● **GOAL OF THE EXERCISE**:
Return the data below exactly, but only from the line containing "def answersFatally (w" through the line containing "the caller. -/", with both of those lines included.

● **DATA PROVIDED**:

-- ==== Sys2Proof/Tests/Slice0.lean ====
section
/-! SUPPORT. Tests on single steps with expected values from spec 95_test_vectors.md (section in each comment), the
refused ill-formed terms, decoded words, and for each obligation with hypotheses a state and operands that meet them. -/

namespace Sys2Proof.Tests

open Sys2Proof Sys2Proof.Machine

-- Checked one after another: each kernel evaluation below would otherwise hold a thread of its own.
set_option Elab.async false

/-! ### Helpers -/

/-- The state after a step, if there is one. -/
def after : Host.Outcome State Fault Refusal → Option State
  | .next t => some t
  | .fault _ => none
  | .refused _ => none

/-- What the step that accepts a request word right after reset leaves: HALT, FCODE and the newest response. -/
def accepted (w : Nat) : Option (Bool × BitVec 3 × Option Response) :=
  (after (step (State.reset.withFetchWord 136 w))).map
    fun t => (t.halt, t.fcode, t.inFlight.getLast?.map Transaction.response)

/-- The accepted request was answered with the normal response `r`, and CORE is not halted. -/
def answers (w : Nat) (r : Wide) : Bool :=
  accepted w == some (false, 0#3, some { fatal := false, fcode := 0#3, r := r })

/-- The accepted request was answered with a fatal response of this code, and HALT and FCODE are set. -/
def answersFatally (w : Nat) (code : BitVec 3) : Bool :=
  match accepted w with
  | some (halt, fcode, some x) => halt && fcode == code && x.fatal && x.fcode == code
  | _ => false

/-- A state right after reset with an internal call presented and one transaction in flight, the caller. -/
def calling (fn : BlockFn) (ports : BlockPorts) : State :=
  { State.reset with
    call := some { fn := fn, younger := 0 }, blocks := ports,
    inFlight := [{ wait := 3, response := { fatal := false, fcode := 0, r := 5 } }] }

/-- A call with three transactions in flight: an older one, the caller, and a younger one. -/
def callingAmong (fn : BlockFn) (ports : BlockPorts) : State :=
  { calling fn ports with
    call := some { fn := fn, younger := 1 },
    inFlight := [5, 6, 7].map fun r => { wait := 3, response := { fatal := false, fcode := 0, r := r } } }

/-- The internal ports after a step, with HALT. -/
def portsAfter (s : State) : Option (BlockPorts × Bool) := (after (step s)).map fun t => (t.blocks, t.halt)

/-- A state with responses of latency 0 in flight. -/
def offering (ready : Bool) : State :=
  { State.reset with
    rspReady := ready,
    inFlight := [{ wait := 0, response := { fatal := false, fcode := 0, r := 7 } },
      { wait := 0, response := { fatal := false, fcode := 0, r := 8 } }] }

/-- A halted state whose fatal response has been delivered. -/
def halted : State := { State.reset with halt := true, fcode := 2 }

/-! ### The checks of WellFormed refuse ill-formed terms (sections 2.1, 2.12) -/

theorem test_kind_11_refused : bundleKindOk 0x60000#64 = false := by decide
theorem test_coefficient_refused : bundleCoeffOk 0 0x2386F26FC10000#64 = false := by decide
theorem test_exponent_370_refused : bundleExpOk 0x172#64 = false := by decide
theorem test_exponent_neg399_refused : bundleExpOk 0xFE71#64 = false := by decide
theorem test_bundle_refused : bundleWellFormed 0x60000#64 0 = false := by decide
theorem test_bundle_bounds_accepted :
    bundleWellFormed 0x171#64 0x2386F26FC0FFFF#64 = true ∧ bundleWellFormed 0x1FE72#64 0 = true ∧
    bundleWellFormed 0x2FFFF#64 0xFFFFFFFFFFFFFFFF#64 = true := by decide
theorem test_internal_op_refused : (Instr.wmul 0 0).isExternal = false ∧ (Instr.p10 0 0).isExternal = false := by decide
theorem test_request_refused :
    (Instr.reservedF 0 0).legalRequest = false ∧ (Instr.enc 0x60000 0).legalRequest = false ∧
    (Instr.enc 0 1).legalRequest = true := by decide
theorem test_value_refused :
    (LogicalValue.finite false 10000000000000000 0).isWellFormed = false ∧
    (LogicalValue.finite false 1 370).isWellFormed = false ∧
    (LogicalValue.finite true 1 (-399)).isWellFormed = false := by decide

/-! ### Request words written out from R41: op, then b, then a (sections 2.12, 3) -/

theorem test_decode_neg :
    decodeTableWord 136 0x0FFFFFFFFFFFFFFFF2238000000000001 = some (.neg 0xFFFFFFFFFFFFFFFF 0x2238000000000001) := by decide
theorem test_decode_add :
    decodeTableWord 136 0x122380000000000162238000000000009 = some (.add 0x2238000000000016 0x2238000000000009) := by decide
theorem test_decode_sub :
    decodeTableWord 136 0x26DF8FF3FCFF3FCFF2238000000000001 = some (.sub 0x6DF8FF3FCFF3FCFF 0x2238000000000001) := by decide
theorem test_decode_mul :
    decodeTableWord 136 0x322380000000000102234000000000003 = some (.mul 0x2238000000000010 0x2234000000000003) := by decide
theorem test_decode_div :
    decodeTableWord 136 0x422380000000000102238000000000001 = some (.div 0x2238000000000010 0x2238000000000001) := by decide
theorem test_decode_sqrt :
    decodeTableWord 136 0x500000000000000002238000000000025 = some (.sqrt 0 0x2238000000000025) := by decide
theorem test_decode_i2d : decodeTableWord 136 0x60000000000000000000000000000000A = some (.i2d 0 0xA) := by decide
theorem test_decode_d2i :
    decodeTableWord 136 0x700000000000000002234000000000030 = some (.d2i 0 0x2234000000000030) := by decide
theorem test_decode_dec :
    decodeTableWord 136 0x80000000000000000A2300000000003D0 = some (.dec 0 0xA2300000000003D0) := by decide
theorem test_decode_enc :
    decodeTableWord 136 0x9000000000001FFFE00000000000002EE = some (.enc 0x1FFFE 0x2EE) := by decide
theorem test_decode_wmul :
    decodeTableWord 136 0xA22380000000000022238000000000001 = some (.wmul 0x2238000000000002 0x2238000000000001) := by decide
theorem test_decode_wdiv :
    decodeTableWord 136 0xB22380000000000022238000000000001 = some (.wdiv 0x2238000000000002 0x2238000000000001) := by decide
theorem test_decode_wcmp :
    decodeTableWord 136 0xC22380000000000022238000000000001 = some (.wcmp 0x2238000000000002 0x2238000000000001) := by decide
theorem test_decode_p10 :
    decodeTableWord 136 0xD22380000000000022238000000000001 = some (.p10 0x2238000000000002 0x2238000000000001) := by decide
theorem test_decode_reservedE :
    decodeTableWord 136 0xE22380000000000022238000000000001 = some (.reservedE 0x2238000000000002 0x2238000000000001) := by decide
theorem test_decode_reservedF :
    decodeTableWord 136 0xF22380000000000022238000000000001 = some (.reservedF 0x2238000000000002 0x2238000000000001) := by decide
theorem test_decode_rejects_bit_132 :
    decodeBits 136 (2 ^ 132) = .error .bitsBeyondRequest ∧ decodeTableWord 136 (2 ^ 135 + 3) = none := by decide
theorem test_encode_operand_order :
    (Instr.div 0x2238000000000010 0x2238000000000001).encode = 0x422380000000000102238000000000001#132 := by decide

/-! ### The functions of the request port, one step each right after reset (sections 2.1, 2.5 to 2.12) -/

theorem test_neg_ignores_b : answers 0x0FFFFFFFFFFFFFFFF2238000000000001 0xA238000000000001 = true := by decide +kernel
theorem test_neg_nan_payload_kept : answers 0x00000000000000000FC00000000000001 0xFC00000000000001 = true := by decide +kernel
theorem test_add_tie_to_even : answers 0x12234000000000005263934B9C1E28E57 0x263934B9C1E28E58 = true := by decide +kernel
theorem test_add_minimum_exponent : answers 0x122300000000000252234000000000015 0x22300000000000F5 = true := by decide +kernel
theorem test_sub_operand_order : answers 0x222380000000000042238000000000003 0xA238000000000001 = true := by decide +kernel
theorem test_sub_zero_sign : answers 0x22238000000000000A238000000000000 0xA238000000000000 = true := by decide +kernel
theorem test_mul_32_digits : answers 0x36E38FF3FCFF3FCFF6E38FF3FCFF3FCFF 0x6E78FF3FCFF3FCFE = true := by decide +kernel
theorem test_mul_underflow_keeps_sign :
    answers 0x3831C0000000000010318000000000005 0x8000000000000000 = true := by decide +kernel
theorem test_div_inexact : answers 0x422380000000000032238000000000002 0x39FB66D9B66D9B67 = true := by decide +kernel
theorem test_div_infinity_by_zero : answers 0x422380000000000007800000000000000 0x7C00000000000000 = true := by decide +kernel
theorem test_sqrt_odd_exponent : answers 0x50000000000000000223C000000000001 0x2DFCE25DF603A1F9 = true := by decide +kernel
theorem test_sqrt_negative_zero : answers 0x50000000000000000A244000000000000 0xA23C000000000000 = true := by decide +kernel
theorem test_i2d_least_integer : answers 0x600000000000000008000000000000000 0xEE45237C836973F6 = true := by decide +kernel
theorem test_i2d_tie_odd_up : answers 0x60000000000000000002386F26FC1000F 0x263C000000000002 = true := by decide +kernel
theorem test_d2i_truncates_toward_zero :
    answers 0x70000000000000000A234000000000075 0xFFFFFFFFFFFFFFF9 = true := by decide +kernel
theorem test_d2i_positive_exponent : answers 0x700000000000000002244000000000012 0x2EE0 = true := by decide +kernel
theorem test_dec_negative : answers 0x80000000000000000A2300000000003D0 0x000000000001FFFE00000000000002EE = true := by decide +kernel
theorem test_dec_leading_digit_9 :
    answers 0x800000000000000006C38000000000000 0x000000000000FF80001FF973CAFA8000 = true := by decide +kernel
theorem test_enc_negative : answers 0x9000000000001FFFE00000000000002EE 0xA2300000000003D0 = true := by decide +kernel
theorem test_enc_coefficient_too_large : answersFatally 0x90000000000000000002386F26FC10000 2 = true := by decide +kernel
theorem test_wmul_on_request_port : answersFatally 0xA22380000000000022238000000000001 4 = true := by decide +kernel
theorem test_wdiv_on_request_port : answersFatally 0xB22380000000000022238000000000001 4 = true := by decide +kernel
theorem test_wcmp_on_request_port : answersFatally 0xC22380000000000022238000000000001 4 = true := by decide +kernel
theorem test_p10_on_request_port : answersFatally 0xD22380000000000022238000000000001 4 = true := by decide +kernel
theorem test_reservedE : answersFatally 0xE22380000000000022238000000000001 4 = true := by decide +kernel
theorem test_reservedF : answersFatally 0xF22380000000000022238000000000001 4 = true := by decide +kernel

/-! ### The functions of the internal ports (sections 2.2, 2.3) -/

theorem test_wmul_full_product :
    portsAfter (calling .wmul { BlockPorts.reset with mulX := 0xFFFFFFFFFFFFFFFF, mulY := 0xFFFFFFFFFFFFFFFF }) =
      some ({ BlockPorts.reset with
        mulX := 0xFFFFFFFFFFFFFFFF, mulY := 0xFFFFFFFFFFFFFFFF, mulP := 0xFFFFFFFFFFFFFFFE0000000000000001 }, false) := by
  decide +kernel
theorem test_wdiv_quotient_remainder :
    portsAfter (calling .wdiv { BlockPorts.reset with
        divN := 0x80000000000000000000000000000000, divD := 0x8AC7230489E80000 }) =
      some ({ BlockPorts.reset with
        divN := 0x80000000000000000000000000000000, divD := 0x8AC7230489E80000,
        divQ := 0xEC1E4A7DB69561A5, divR := 0x176A81CA35780000 }, false) := by decide +kernel
theorem test_wcmp_unsigned :
    portsAfter (calling .wcmp { BlockPorts.reset with
        cmpX := 0x80000000000000000000000000000000, cmpY := 0xFFFFFFFFFFFFFFFFFFFFFFFFFFFFFFFF }) =
      some ({ BlockPorts.reset with
        cmpX := 0x80000000000000000000000000000000, cmpY := 0xFFFFFFFFFFFFFFFFFFFFFFFFFFFFFFFF,
        cmpLt := true, cmpEq := false, cmpGt := false }, false) := by decide +kernel
theorem test_p10_entry_33 :
    portsAfter (calling .p10 { BlockPorts.reset with lutK := 33 }) =
      some ({ BlockPorts.reset with lutK := 33, lutW := 0x314DC6448D9338C15B0A00000000 }, false) := by decide +kernel
theorem test_p10_index_39_halts :
    (after (step (calling .p10 { BlockPorts.reset with lutK := 39 }))).map
      (fun t => (t.halt, t.fcode, t.inFlight.map fun x => (x.wait, x.response.fatal, x.response.fcode))) =
      some (true, 1, [(2, true, 1)]) := by decide +kernel
theorem test_wdiv_zero_halts :
    (after (step (calling .wdiv { BlockPorts.reset with divN := 7 }))).map
      (fun t => (t.halt, t.fcode, t.inFlight.map fun x => (x.wait, x.response.fatal, x.response.fcode))) =
      some (true, 3, [(2, true, 3)]) := by decide +kernel

/-- R136: the older transaction keeps its normal response, the caller and the younger one are answered fatally. -/
theorem test_older_response_kept :
    (after (exec (.p10 0 0) (callingAmong .p10 { BlockPorts.reset with lutK := 63 }))).map
      (fun t => (t.inFlight.head?.map fun x => x.response.r, t.inFlight.map fun x => (x.response.fatal, x.response.fcode))) =
      some (some 5, [(false, 0), (true, 1), (true, 1)]) := by decide +kernel

/-! ### The port protocol, reset and the notation -/

/-- R17: one response is delivered at an edge, the oldest. -/
theorem test_oldest_delivered :
    (after (step (offering true))).map (fun t => (t.delivered.map Response.r, t.inFlight.length)) = some ([7], 1) := by
  decide +kernel
/-- R136: a request offered while HALT is 1 is not accepted (section 2.12). -/
theorem test_not_accepted_while_halted :
    (after (step (halted.offer 0x600000000000000000000000000000003#132))).map
      (fun t => (t.requests.length, t.inFlight.length, t.halt, t.fcode)) = some (1, 0, true, 2) := by decide +kernel
/-- R139, R145: reset clears HALT and FCODE. -/
theorem test_reset_clears_halt :
    (after (step (halted.driveRst true))).map (fun t => (t.halt, t.fcode)) = some (false, 0) := by decide +kernel
/-- R42: the response word of a fatal condition with code 4 has the leading digit `0xC` (section 2.12). -/
theorem test_response_word_digit :
    ({ fatal := true, fcode := 4, r := 0 } : Response).word.extractLsb' 128 4 = 0xC#4 := by decide
/-- R45: the lines `t4 = MUL t0, t3` and `q = DIV ..` of program P1, and an ENC line (sections 3.1, 2.1). -/
theorem test_notation_words :
    ({ dest := "t4", op := 3, operands := [.temp "t0", .temp "t3"] } : HostLine).request
      [("t0", 0x2238000000000003), ("t3", 0x2234000000000001)] = some 0x322340000000000012238000000000003#132 ∧
    ({ dest := "t0", op := 6, operands := [.integer (-7)] } : HostLine).request [] =
      some 0x60000000000000000FFFFFFFFFFFFFFF9#132 ∧
    ({ dest := "q", op := 9, operands := [.pattern 0x000000000001FFFE00000000000002EE] } : HostLine).request [] =
      some 0x9000000000001FFFE00000000000002EE#132 := by decide +kernel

● **RESPONSE BELOW**:
def answersFatally (w : Nat) (code : BitVec 3) : Bool :=
  match accepted w with
  | some (halt, fcode, some x) => halt && fcode == code && x.fatal && x.fcode == code
  | _ => false

/-- A state right after reset with an internal call presented and one transaction in flight, the caller. -/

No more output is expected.